/-- A gather completes once every shard has answered (R178, R180): its sums and counts go to the buffer its command named, with the missing occurrences and lost shards counted. Candidate counts are halved
after 65,536 slices (R181). A row is formed in a spare slot and swapped in, or waits for one, and is swapped once its holders acknowledge it (R185 to R189). A row that no write has reached reads as zeros (R173).
An owner answers another module's gather with rows or with sums, or rejects it (R191), takes its updates of rows it owns (R188), and grants a replica of a row that is hot or has fewer than 8
holders (R183); a holder installs it in its pantry, unless replication is off (R184), and discards it when told. The answers reach the gather, the command and the write that asked. -/
def Obligations.TablesGoOn : Prop :=
  ∀ (s : State) (table : TableNo) (gid : W32),
    let tid := table.val
    (∀ g, s.tbl.gathers.find? (fun g => g.gid == gid) = some g → g.shards ≠ [] → exec (.gatherComplete gid) s = .next s.woken)
    ∧ (∀ g h out vecs counts missing lost, s.tbl.gathers.find? (fun g => g.gid == gid) = some g → g.shards = [] → (s.part g.part).waitsFor (.gather gid) = false →
      g.cmd = some (h, out) → s.gatherResult g = (vecs, counts, missing, lost) →
      let v := (s.onTbl fun b => { b with gathers := b.gathers.filter fun x => x.gid != gid }).countGather g
      let w := (v.hostWrite out.toNat (vecs.flatMap wordsBytes ++ counts.flatMap fun n => leBytes 4 n)).finishDeg h (decide (lost ≠ 0)) missing lost
      exec (.gatherComplete gid) s = .next (((w.reclaimAll.tryDestroy g.table).each (KMap.keys s.tbl.tables) fun s t => s.tryDestroy t).settle).woken)
    ∧ exec (.countHalving table) s = .next (s.onTable tid fun t =>
        if t.slices < 65536 then t else { t with slices := t.slices - 65536, cands := t.cands.map fun c => (c.1, c.2 / 2) }).woken
    ∧ (∀ n w t e l a p codes, s.nextWrite tid = some (n, w) → s.table? tid = some t → w.formed = none → w.entries = e :: l → t.formRow (s.formedPant tid) e = some (a, p, codes) →
      (∀ x ∈ t.holders, x.1 ≠ e.row.toNat) →
      exec (.writeEntryApply table) s =
        .next (((s.onTbl fun b => { b with writes := modAt b.writes n fun w => { w with entries := l, formed := some (e.row.toNat, a, p, codes), holders := [] } }).swapReady).settle).woken)
    ∧ (∀ n w t e l, s.nextWrite tid = some (n, w) → s.table? tid = some t → w.formed = none → w.entries = e :: l → t.formRow (s.formedPant tid) e = none → w.waited = false →
      exec (.writeEntryApply table) s =
        .next ((((s.onTbl fun b => { b with writes := modAt b.writes n fun w => { w with waited := true } }).onTbl fun b =>
          { b with reclaimWait := satAdd 32 b.reclaimWait 1 }).settle).woken))
    ∧ (∀ n w t, s.nextWrite tid = some (n, w) → s.table? tid = some t → w.formed.isSome = true → exec (.writeEntryApply table) s = .next ((s.swapReady).settle).woken)
    ∧ (∀ m : MsgHdr, s.inTurn m 4 = true →
      let b := s.took m 4
      let tid := ctxTable m
      let did := fun (t : State) => (Host.Outcome.next (t.caughtUp m 4).woken : Out)
      (∀ own pool is bags, (∀ t, b.table? tid = some t → t.ownerPools ≠ own) → exec (.gatherRequestMsg m own pool is bags) s = did (b.reply m 4 .gatherReject))
      ∧ (∀ t own pool is bags read body, b.table? tid = some t → t.ownerPools = own →
        ((own = false ∨ is ≠ []) ∧ read = is.map (fun r => r.toNat) ∧ body = .gatherRows (is.map fun r => (r, t.readRow r.toNat (t.entryOf r.toNat))))
          ∨ (own = true ∧ is = [] ∧ read = (b.rowsOf tid bags).map Prod.snd ∧ body = .gatherSums (bags.map fun l =>
            let x := poolBag (fun i => match b.idxRows tid i.toNat with | some [x] => RowVal.row (t.readRow x.2 (t.entryOf x.2)) | _ => RowVal.missing) (pool.val == 2) (b.gatherWidth tid) l
            (x.1, BitVec.ofNat 32 x.2))) →
        let v := (b.each (pieces 65536 read) fun s l => s.countRows (l.map fun r => (tid, r))).onTable tid fun t => { t with slices := t.slices + (pieces 65536 read).length }
        exec (.gatherRequestMsg m own pool is bags) s = did ((v.each (dedup read) fun s r => s.makeHot tid r).reply m 4 body))
      ∧ (∀ es t, b.table? tid = some t → (es.all fun e => t.entryOk e && b.ownsShard t (t.shardOf e.row.toNat)) = true → exec (.tableUpdateMsg m es) s = did (b.openWrite
        { no := 0, table := tid, cmd := none, remote := some m, count := es.length, entries := es, waited := false, owners := [], holders := [], formed := none, failed := none }))
      ∧ (∀ es, (∀ t, b.table? tid = some t → (es.all fun e => t.entryOk e && b.ownsShard t (t.shardOf e.row.toNat)) = false) →
        exec (.tableUpdateMsg m es) s = did (b.reply m 4 .error))
      ∧ (∀ row : W32,
        let r := row.toNat
        let formed := (enum b.tbl.writes).findSome? fun w => if w.2.table = tid then w.2.formed.bind (fun f => if f.1 = r then some (w.1, f.2.2.2) else none) else none
        let grants := fun (t : Table) => !t.ownerPools && b.ownsShard t (t.shardOf r) && (entValid (t.entryOf r) || formed.isSome)
          && (decide (thresh b.tbl.hotCfg ≤ t.countOf r) || decide ((t.holders.filter fun x => x.1 == r).length < 8))
        let v := b.onTable tid fun t => { t with holders := (t.holders.filter fun x => !(x.1 == r && x.2 == m.src)) ++ [(r, m.src)] }
        ((∀ t, b.table? tid = some t → grants t = false) → exec (.replicaRequestMsg m row) s = did (b.reply m 4 .replicaDenied))
        ∧ (∀ t, b.table? tid = some t → grants t = true →
          (formed = none → exec (.replicaRequestMsg m row) s = did (v.send m.src 4 (.replicaInstall tid r (t.readRow r (t.entryOf r)))))
          ∧ ∀ k codes, formed = some (k, codes) → exec (.replicaRequestMsg m row) s = did (v.sendRow k tid r m.src (codes.map fun c => elem32 t.fmt 0 c.toNat))))
      ∧ (∀ (row : W32) vals,
        let r := row.toNat
        ((∀ t, b.table? tid = some t → entPant (t.entryOf r) = false ∧ bit b.tbl.hotCfg.toNat 16 = false) → exec (.replicaInstallMsg m row vals) s = did (b.reply m 4 .replicaDenied))
        ∧ ∀ t v, b.table? tid = some t → (entPant (t.entryOf r) = true ∨ bit b.tbl.hotCfg.toNat 16 = true) →
          ((entPant (t.entryOf r) = true ∨ (t.freePantry (b.formedPant tid)).isSome = true ∨ t.coldest = none) ∧ v = b)
            ∨ (entPant (t.entryOf r) = false ∧ t.freePantry (b.formedPant tid) = none ∧ ∃ x, t.coldest = some x ∧ v = (b.evictRow tid x).reclaimTable tid) →
          (∀ p, ((v.table? tid).bind fun t => t.freePantry (v.formedPant tid)) = some p → exec (.replicaInstallMsg m row vals) s =
            did (((v.onTable tid fun x => { x with
              pantry := KMap.set x.pantry p (vals.map x.toCode), entries := KMap.set x.entries r (entry true true p 0),
              reclaim := x.reclaim ++ if entPant (t.entryOf r) then [(true, entPslot (t.entryOf r), x.gathers)] else [] }).reclaimTable tid).reply m 4 (.replicaAck r)))
          ∧ (((v.table? tid).bind fun t => t.freePantry (v.formedPant tid)) = none → exec (.replicaInstallMsg m row vals) s = did (v.reply m 4 .replicaDenied)))
      ∧ ∀ row : W32, exec (.replicaDiscardMsg m row) s = did ((b.onTable tid fun t =>
        if entPant (t.entryOf row.toNat) && !b.ownsShard t (t.shardOf row.toNat) then
          { t with entries := KMap.erase t.entries row.toNat, reclaim := t.reclaim ++ [(true, entPslot (t.entryOf row.toNat), t.gathers)] }
        else t).reclaimTable tid))
    ∧ (∀ (m : MsgHdr) (shard : Fin 64) rows sums o id t g1 g2 g3 g4, s.departed = false → s.sent? m 4 = some o → o.body = .gatherReq id t g1 g2 g3 g4 →
      let key := t * 64 + shard.val
      exec (.gatherReplyMsg m shard rows sums) s = .next ((s.dropOut o).onTbl fun b => { b with gathers := b.gathers.map (fun g =>
        if g.gid == id && g.shards.contains key then
          { g with shards := g.shards.filter (· ≠ key), lostShards := if m.isError then g.lostShards ++ [key] else g.lostShards,
                   far := g.far ++ rows.map fun r => (farKey t r.1.toNat, r.2), sums := g.sums ++ if sums.isEmpty then [] else [(key, sums)] }
        else g) }).woken)
    ∧ (∀ (m : MsgHdr) shard rows sums, s.departed = false → s.sent? m 4 = none → exec (.gatherReplyMsg m shard rows sums) s = .next s.woken)
    ∧ (∀ (m : MsgHdr) applied o n g1 g2, s.departed = false → s.sent? m 4 = some o → o.body = .update n g1 g2 →
      exec (.tableUpdateAck m applied) s = .next (((s.dropOut o).onTbl fun b => { b with writes := b.writes.map (fun w =>
        if w.no = n && w.owners.any (fun x => x.1 == m.src) then
          { w with owners := dropOwner m.src w.owners,
                   failed := if m.isError then (match w.owners.find? fun x => x.1 == m.src with | some x => minOpt w.failed x.2.head? | none => w.failed) else w.failed } else w) }).endWrites).woken)
    ∧ (∀ (m : MsgHdr) applied, s.departed = false → s.sent? m 4 = none → exec (.tableUpdateAck m applied) s = .next s.woken)
    ∧ (∀ (m : MsgHdr) (row : W32) v, s.departed = false → ((s.sent? m 4 = none ∧ v = s) ∨ ∃ o, s.sent? m 4 = some o ∧ v = s.dropOut o) →
      let asks := v.tbl.writes.any fun w => w.holders.any fun h => h.1 == m.src && h.2 == m.msgId
      (m.isError = true ∨ asks = true → exec (.replicaInstallAck m row) s = .next (v.holderDone m.src (ctxTable m) row.toNat m.isError).woken)
      ∧ (m.isError = false → asks = false → exec (.replicaInstallAck m row) s = .next v.woken))
    ∧ ∀ (t : Table) (pb : Bytes) (row : Nat), (tableAt pb).entries = [] ∧ (KMap.has t.entries row = false → t.readRow row (t.entryOf row) = List.replicate t.width 0)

• Work request: Starting at the line above that contains "g.cmd = some", repeat each line exactly up to and including the line that contains "let w := (v.hostWrite", and stop there.

• Exercise solution:
      g.cmd = some (h, out) → s.gatherResult g = (vecs, counts, missing, lost) →
      let v := (s.onTbl fun b => { b with gathers := b.gathers.filter fun x => x.gid != gid }).countGather g
      let w := (v.hostWrite out.toNat (vecs.flatMap wordsBytes ++ counts.flatMap fun n => leBytes 4 n)).finishDeg h (decide (lost ≠ 0)) missing lost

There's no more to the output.